By Narvin D. Chay
UCF Forum columnist
My parents were both born in Cambodia; my father in 1965 and my mother in 1968. They spent their younger years there, but when a communist regime called the Khmer Rouge violently attempted to take control of the country between 1975 and 1979, my parents made their way out of Cambodia, escaping what went on to be known as “The Killing Fields.” Eventually, they immigrated to the United States.
In elementary school, I never liked the idea of being different from my classmates. I was the only person of color in my school, but I did my best just to fit in. I almost resented my ethnic background; I didn’t care to learn about it and I really just wanted to be like the other kids in school. I specifically remember having a tough time understanding why my parents always hated when I would complain so much.
Now, at the age of 20, I am ashamed of my younger self for being so ignorant. After listening to my parents’ experiences and all they have endured, my perspective has changed so much. I would complain about what was for dinner, although when they were younger they went days without food, literally dodging bullets just to live to see another day. They looked death straight in the eyes regularly as kids — making it out alive really was nothing short of a miracle.
In my teenage years, however, I learned the most about the cultural differences of an Asian country such as Cambodia and the United States. My mother, who now works in the health field, would often push me to also join the field and become a doctor. I didn’t completely fancy the idea, but I went with it for a while. I thought about the background my parents had, and their idea of the American dream: Get a stable job, make good money, have beautiful children, and someday send them to a nice college so they can do the same.
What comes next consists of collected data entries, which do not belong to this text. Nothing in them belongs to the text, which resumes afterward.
/-- A request of an allotment takes its place in the sequence (R297 to R299). -/
def State.accept (s : State) (port : Nat) (m : Msg) (key : List Byte) : State :=
  let fresh := decide ((s.allot m.a).session < m.session)
  -- a mailbox request that waits while another way in opens a session is discarded with the old one
  let s := if fresh then s.openSession m else s
  let x := s.allot m.a
  let d := (m.seq + 4294967296 - x.nextSeq) % 4294967296
  let drop := (s.modAllot m.a (fun x => { x with seqDrops := inc64 x.seqDrops })).mailboxDrop m.a port
  if m.session < x.session then drop
  else if 64 < d then
    match x.cached.find? (fun c => decide (c.1 = m.seq)) with
    | some c => s.reply m.a port c.2 (hmac key c.2)
    | none => drop
  else if 256 ≤ x.unanswered then
    (s.modAllot m.a (fun x => { x with overloadDrops := inc64 x.overloadDrops })).mailboxDrop m.a port
  else if d = 0 then (s.modAllot m.a (fun x => { x with unanswered := x.unanswered + 1 })).inSequence port m key 65
  else if x.held.any (fun h => decide (h.seq = m.seq)) then drop
  else s.modAllot m.a (fun x =>
    { x with unanswered := x.unanswered + 1,
             held := x.held ++ [{ seq := m.seq, t := s.now, port := port, bytes := m.signed, key := key }] })

/-- A held request's gap has not been filled within 50 ms (R298). -/
def State.gapExpires (s : State) (a seq : Nat) : State :=
  match (s.allot a).held.find? (fun h => decide (h.seq = seq) && decide (h.t + 50000000 ≤ s.now)) with
  | none => s
  | some h =>
    let s := s.modAllot a (fun x =>
      { x with held := x.held.filter (fun e => !decide (e.seq = seq)), gapDrops := inc64 x.gapDrops,
               unanswered := x.unanswered - 1 })
    s.mailboxDrop a h.port

/-- The key under which a request's tag holds, if one does (R296, R331). -/
def State.keyFor (s : State) (m : Msg) : Option (List Byte) :=
  let x := s.allot m.a
  let holds := fun (k : Option (List Byte)) => match k with
    | some k => if hmac k m.signed = m.tag then some k else none
    | none => none
  match holds x.key with
  | some k => some k
  | none => if s.now < x.keyGrace then holds x.oldKey else none

/-- Count a malformed message (R292, R293). (DEDUCED, log entry 93.) -/
def State.badMessage (s : State) : State := { s with alm := { s.alm with badMessages := inc64 s.alm.badMessages } }
/-- A way in over UDP carries Almanac traffic: a port in LISTEN or FORWARDING with an in-band address, or a management port
that has an address (R291, R312). -/
def State.wayIn (s : State) (port : Nat) : Bool :=
  if port < 1024 then
    !(s.cfg 0x01 0 0x13).isEmpty && decide ((s.port port).st = .listen ∨ (s.port port).st = .forwarding)
  else
    let r := slice (s.cfg 0x01 0 0x11) (26 * (port - 1024)) 26
    decide (leNat (slice r 0 4) ≠ 0) || decide (leNat (slice r 5 16) ≠ 0)
/-- The front end runs from power-up step 6 (R485). -/
def State.frontEnd (s : State) : Bool := s.boot.step6.isSome
/-- The front end takes the oldest Almanac frame of a port from the arrival hold (R484). -/
def State.takeHeld (s : State) (port : Nat) : State :=
  match s.boot.hold.find? (fun h => decide (h.lp = port) && s.isAlmanac h.f) with
  | none => s
  | some h => { s with boot := { s.boot with hold := s.boot.hold.erase h } }

/-- A NOT_READY reply over UDP, at most 4,096 in a power-up (R485). -/
def State.notReady (s : State) (port : Nat) (m : Msg) : State :=
  if 4096 ≤ s.boot.notReadySent then
    { s with boot := { s.boot with notReadyDrops := inc64 s.boot.notReadyDrops } }
  else
    ({ s with boot := { s.boot with notReadySent := s.boot.notReadySent + 1 } }).reply m.a port
      (emptyReply m 8 s.readyAt) (List.replicate 32 0)

/-- An identify request's operation: a READ of E 01.0000.01 to 09 (R300). -/
def State.identifyOp (s : State) (o : ReqOp) : OpResult :=
  if o.op = 1 ∧ o.fam = 0x01 ∧ o.inst = 0 ∧ 1 ≤ o.mem ∧ o.mem ≤ 9 then
    let r := s.readOp 0 0x01 0 o.mem o.data
    { status := r.1, at_ := r.2.1, data := r.2.2, next := s }
  else { status := 2, next := s }
/-- Answer an identify request, untagged (R300). -/
def State.identify (s : State) (a port : Nat) (m : Msg) : State :=
  let t := s.now
  let r := s.runOps (fun s _ o => s.identifyOp o) 0 m.ops [] false
  (r.2.2.at t).reply a port (replyMsg 4 m.a 0 m.session m.seq m.ops.length 0 r.1) []
/-- An identify request carries ALLOTMENT 0xFF, SESSION 0 and SEQ 0 (R300). -/
def Msg.identifies (m : Msg) (mailbox : Bool) : Bool :=
  (mailbox || decide (m.a = 0xFF)) && decide (m.session = 0) && decide (m.seq = 0)
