-- ==== Sys2Proof/Machine/ArchitectureCommands.lean ====
section
/-! DEFINITION. The commands of 01_architecture.md: Trellis lanes, the Sieve's prune requests and the Shed's restarts. -/

namespace Sys2Proof.Machine

/-- LANE_FAIL (R20). -/
def execLaneFail (t link dir : Nat) (s : State) : Host.Outcome State Fault Refusal :=
  onUnit (isLink link && isSide dir) ((s.at t).laneFails link dir)
/-- LANE_MOVE_DONE (R20). -/
def execLaneMoveDone (t link dir : Nat) (s : State) : Host.Outcome State Fault Refusal :=
  onUnit (isLink link && isSide dir) ((s.at t).laneMoved link dir)
/-- PRUNE_REQUEST (R26). -/
def execPruneRequest (t die slot picture bed : Nat) (s : State) : Host.Outcome State Fault Refusal :=
  onUnit (isDie die && isSlot slot && isBed bed) ((s.at t).pruneComes die slot picture bed)
/-- SHED_RESTART (R29, R309, R310). -/
def execShedRestart (t : Nat) (pair : Option Nat) (readyAt : Nat) (s : State) : Host.Outcome State Fault Refusal :=
  onUnit (pair.all isPair) ((s.at t).restartShed pair readyAt)
/-- SHED_LIVE (R30, R31, R310). -/
def execShedLive (t : Nat) (s : State) : Host.Outcome State Fault Refusal := .next (s.at t).comesLive
/-- CORE_PAIR_TAKEOVER (R309). -/
def execCorePairTakeover (t pair byPair : Nat) (s : State) : Host.Outcome State Fault Refusal :=
  onUnit (isPair pair && isPair byPair) ((s.at t).pairTaken pair byPair)

end Sys2Proof.Machine
end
I wanted to live a life that was comfortable, but deep down I had a hunger for an extravagant life with an impact lasting for generations. For a while, that sounded good enough for me. I just wanted to make my parents’ hard work pay off.
As time went on, though, my experiences in American society led my heart down a different path. I wanted more; more than just a stable job and a family. Reaching for the stars wasn’t the most common philosophy in a traditional Asian household, but I couldn’t help it. My American dream was different than my parents’, or so I thought.
A few months ago, I had a conversation with my father, who is an architect, about this. I asked “Why aren’t there any famous Cambodian actors? Or athletes? Or big-time business owners?”
He told me, “It’s because for the past few decades, our people have been focused on surviving. What happens next is up to you.”
My jaw dropped. He was right. It wasn’t that my parents didn’t want me to dream. They just wanted to make sure I didn’t have to worry about the stuff they did when they started off in this country. I think after what they’ve gone through, they have the right to think this way. We both want to gain massive success in this country, they just had a different definition of success than me.
Ever since, I began to realize that our American dream wasn’t so different after all, we just had different beginnings. I think a lot of second-generation Americans like myself have needed to hear that, but there hasn’t always been a voice to tell us. It is up to us to become that voice, to make sure that immigrants and their children understand that they are not alone in the journey to success in America.
As second-generation Americans, we need to embrace our history rather than try to ignore it in an attempt to become “more American.” To me, being American isn’t about where you’re from or what you look like, but to always have the desire to grow and live better lives every single day. Those of us whose families are just getting settled in this country may not have the most representation in pop culture or in the daily media, however I see this as another reason to work even harder to change that.
A lot of us aren’t told very often that we can be whatever we want to be. The lack of unreserved support can add up over time, eventually becoming your reality. Let this be your message to never let that happen. Our parents may have different dreams than us, but the one thing we will always share with them is the desire for a better life. Like my father said, where our people end up in the future is now in our hands.
And those whose families have lived in America for much longer than I have, please be aware of my story and the stories of millions of other immigrant families. Help them grow and help them realize their own dreams.